8. The method of claim 7, wherein the quality scoring the ith video clip according to the picture feature information and the frame feature information of each frame comprises:

sequentially inputting the frame characteristic information of each frame into an LSTM model according to the time sequence of the M frames to obtain M output vectors through the LSTM model, wherein the M output vectors correspond to the M frames one by one;

performing convolution and pooling operation on a vector matrix formed by the M output vectors to obtain a first feature vector;

obtaining a second feature vector according to the picture feature information;

splicing the first feature vector and the second feature vector to obtain a spliced vector;

and performing linear regression operation on the splicing vector to obtain a quality score corresponding to the ith video segment.
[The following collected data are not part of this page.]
-- ==== Sys2Proof/Laws/Exec.lean ====
section
/-! SUPPORT. Everything a command and a step can do, said once: the inversion lemmas of `exec` and `step`. -/

namespace Sys2Proof.Machine

/-- A completed command that neither seeds, draws, pushes, pops nor drops. -/
structure Event.Calm (e : Event) : Prop where
  startsSession : e.startsSession = false
  reseeds : e.reseeds = false
  pushedFrame : e.pushedFrame = none
  poppedFrame : e.poppedFrame = none
  isDrop : e.isDrop = false
  drawnValue : e.drawnValue = none

theorem Event.calm_of_fault (i : Instr) (f : Fault) : Event.Calm ⟨i, .fault f⟩ := by
  constructor <;> cases i <;> rfl

theorem Event.calm_of_wait (a : Agent) (n : Nat) (r : Result) (h : r = .none) :
    Event.Calm ⟨.rbWait a n, .ok r⟩ := by
  subst h; constructor <;> rfl

/-- The ways a command can leave the state `s`. -/
inductive ExecStep (s : State) : Instr → State → Prop
  /-- refused with a fault -/
  | fault (i : Instr) (f : Fault) : ExecStep s i (s.reply i (.fault f))
  /-- a result that only reads: the pure commands, the status view and an empty pop -/
  | read (i : Instr) (r : Result) (calm : Event.Calm ⟨i, .ok r⟩) : ExecStep s i (s.reply i (.ok r))
  | reset (wait : s.wait = none) :
      ExecStep s (.sessionReset .host) (s.startSession.reply (.sessionReset .host) (.ok .none))
  | reseed (a : Agent) (agent : a ≠ .producer) (init : s.init = true) :
      ExecStep s (.lfsrReseed a)
        (State.reply { s with lfsr := BitVec.ofNat 16 s.cfg.lfsrSeed } (.lfsrReseed a) (.ok .none))
  | draw (init : s.init = true) :
      ExecStep s (.lfsrNext .consumer)
        (State.reply { s with lfsr := lfsrStep s.cfg.lfsrW s.lfsr } (.lfsrNext .consumer)
          (.ok (.pattern s.lfsr)))
  | drop (frame : List Nat) (init : s.init = true) (full : s.fill = s.cfg.capacity) :
      ExecStep s (.rbPush .producer frame)
        (s.setOverflow.reply (.rbPush .producer frame) (.ok (.pushed false)))
  | push (frame : List Nat) (init : s.init = true) (range : ∀ v ∈ frame, v < 2 ^ 16)
      (length : frame.length = s.cfg.frameLen) (room : s.fill ≠ s.cfg.capacity)
      (noWrap : s.wouldWrap = false) :
      ExecStep s (.rbPush .producer frame)
        ((s.publish (toFrame frame)).reply (.rbPush .producer frame) (.ok (.pushed true)))
  | pop (init : s.init = true) (occupied : s.fill ≠ 0) :
      ExecStep s (.rbPop .consumer)
        (s.release.reply (.rbPop .consumer) (.ok (.popped (some (s.slot s.popSlot)))))
  | lifted (n : Nat) (init : s.init = true) (fill : n ≤ s.fill) :
      ExecStep s (.rbWait .consumer n)
        (State.reply { s with wait := none } (.rbWait .consumer n) (.ok .none))
  | held (n : Nat) (init : s.init = true) (fill : s.fill < n) :
      ExecStep s (.rbWait .consumer n) { s with wait := some n }

/-- Everything a command can do. -/
theorem exec_cases {i : Instr} {s t : State} (h : exec i s = .next t) : ExecStep s i t := by
  cases i with
  | reserved0xF a operands =>
    simp only [exec, execReserved0xF, raise, Host.Outcome.next.injEq] at h
    exact h ▸ .fault _ _
  | sessionReset a =>
    rcases attempt_cases h with ⟨f, -, rfl⟩ | ⟨hc, he⟩
    · exact .fault _ _
    · simp only [finish, Host.Outcome.next.injEq] at he
      subst he
      simp [admittedAgents] at hc
      obtain ⟨rfl, hw⟩ := hc
      exact .reset hw
  | lfsrReseed a =>
    rcases attempt_cases h with ⟨f, -, rfl⟩ | ⟨hc, he⟩
    · exact .fault _ _
    · simp only [finish, Host.Outcome.next.injEq] at he
      subst he
      simp [admittedAgents] at hc
      exact .reseed a (by rintro rfl; simp at hc) hc.2
  | lfsrNext a =>
    rcases attempt_cases h with ⟨f, -, rfl⟩ | ⟨hc, he⟩
    · exact .fault _ _
    · simp only [finish, Host.Outcome.next.injEq] at he
      subst he
      simp [admittedAgents] at hc
      obtain ⟨rfl, hi⟩ := hc
      exact .draw hi
  | rbPush a frame =>
    rcases attempt_cases h with ⟨f, -, rfl⟩ | ⟨hc, he⟩
    · exact .fault _ _
    · simp [admittedAgents] at hc
      obtain ⟨rfl, hi, hr, hl⟩ := hc
      split at he
      · rename_i hf
        simp only [finish, Host.Outcome.next.injEq] at he
        subst he
        exact .drop frame hi (by simpa [State.isFull] using hf)
      · rename_i hf
        split at he
        · simp only [raise, Host.Outcome.next.injEq] at he
          exact he ▸ .fault _ _
        · rename_i hw
          simp only [finish, Host.Outcome.next.injEq] at he
          subst he
          exact .push frame hi hr hl (by simpa [State.isFull] using hf) (by simpa using hw)
  | rbPop a =>
    rcases attempt_cases h with ⟨f, -, rfl⟩ | ⟨hc, he⟩
    · exact .fault _ _
    · simp [admittedAgents] at hc
      obtain ⟨rfl, hi⟩ := hc
      split at he <;> simp only [finish, Host.Outcome.next.injEq] at he <;> subst he
      · exact .read _ _ ⟨rfl, rfl, rfl, rfl, rfl, rfl⟩
      · rename_i hf
        exact .pop hi (by simpa [State.isEmpty] using hf)
  | rbWait a n =>
    rcases attempt_cases h with ⟨f, -, rfl⟩ | ⟨hc, he⟩
    · exact .fault _ _
    · simp [admittedAgents] at hc
      obtain ⟨rfl, hi⟩ := hc
      rcases holdUntil_cases he with ⟨hn, rfl⟩ | ⟨hn, rfl⟩
      · exact .lifted n hi hn
      · exact .held n hi hn
  | _ =>
    rcases attempt_cases h with ⟨f, -, rfl⟩ | ⟨-, he⟩
    · exact .fault _ _
    · simp only [finish, Host.Outcome.next.injEq] at he
      subst he
      exact .read _ _ ⟨rfl, rfl, rfl, rfl, rfl, rfl⟩

/-- The ways a step can leave the state `s`. -/
inductive StepCase (s : State) : State → Prop
  /-- no agent has a turn -/
  | idle (turns : s.turns = []) : StepCase s s
  /-- the agent whose turn it is has nothing to issue -/
  | silent (a : Agent) (rest : List Agent) (turns : s.turns = a :: rest) :
      StepCase s { s with turns := rest }
  /-- a held consumer's turn: its wait is asked again -/
  | poll (n : Nat) (rest : List Agent) (t : State) (turns : s.turns = .consumer :: rest)
      (wait : s.wait = some n) (turn : holdUntil .consumer n { s with turns := rest } = .next t) :
      StepCase s t
  /-- the agent issues its next command -/
  | issue (a : Agent) (rest : List Agent) (c : Command) (cs : List Command) (i : Instr) (t : State)
      (turns : s.turns = a :: rest) (free : a = .consumer → s.wait = none) (port : s.ports.of a = c :: cs)
      (decoded : decode a c = .ok i)
      (run : exec i { s with turns := rest, ports := s.ports.put a cs } = .next t) : StepCase s t

theorem issueNext_cases {a : Agent} {s t : State} (h : issueNext a s = .next t) :
    t = s ∨ ∃ c cs i, s.ports.of a = c :: cs ∧ decode a c = .ok i ∧
      exec i { s with ports := s.ports.put a cs } = .next t := by
  unfold issueNext at h
  split at h
  · exact .inl (by simpa using h.symm)
  · rename_i c cs hp
    split at h
    · rename_i i hd
      exact .inr ⟨c, cs, i, hp, hd, h⟩
    · simp at h

/-- Everything a step can do. -/
theorem step_cases {s t : State} (h : step s = .next t) : s.cfg.WF ∧ StepCase s t := by
  unfold step at h
  split at h
  · rename_i hwf
    refine ⟨hwf, ?_⟩
    unfold runTurn at h
    split at h
    · rename_i ht
      simp only [Host.Outcome.next.injEq] at h
      exact h ▸ .idle ht
    · rename_i a rest ht
      unfold takeTurn at h
      split at h
      · rename_i n hw
        exact .poll n rest t ht hw h
      · rename_i hw
        rcases issueNext_cases h with rfl | ⟨c, cs, i, hp, hd, hx⟩
        · exact .silent _ rest ht
        · refine .issue _ rest c cs i t ht ?_ hp hd hx
          rintro rfl
          cases hs : s.wait with
          | none => rfl
          | some n => exact absurd hs (by simpa using hw n rfl)
  · simp at h

end Sys2Proof.Machine
end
9. A dynamic cover setting system, comprising:

the determining module is used for determining a target video clip from a video file; and

and the setting module is used for extracting the target video clip and obtaining the dynamic cover picture of the video file according to the target video clip.

10. A computer device comprising a memory, a processor and a computer program stored on the memory and executable on the processor, characterized in that the processor is adapted to carry out the steps of the method of dynamic cover setting according to any of the claims 1 to 8 when executing the computer program.

11. A computer-readable storage medium having stored thereon a computer program executable by at least one processor to cause the at least one processor to perform the steps of the dynamic cover setting method of any of claims 1-8.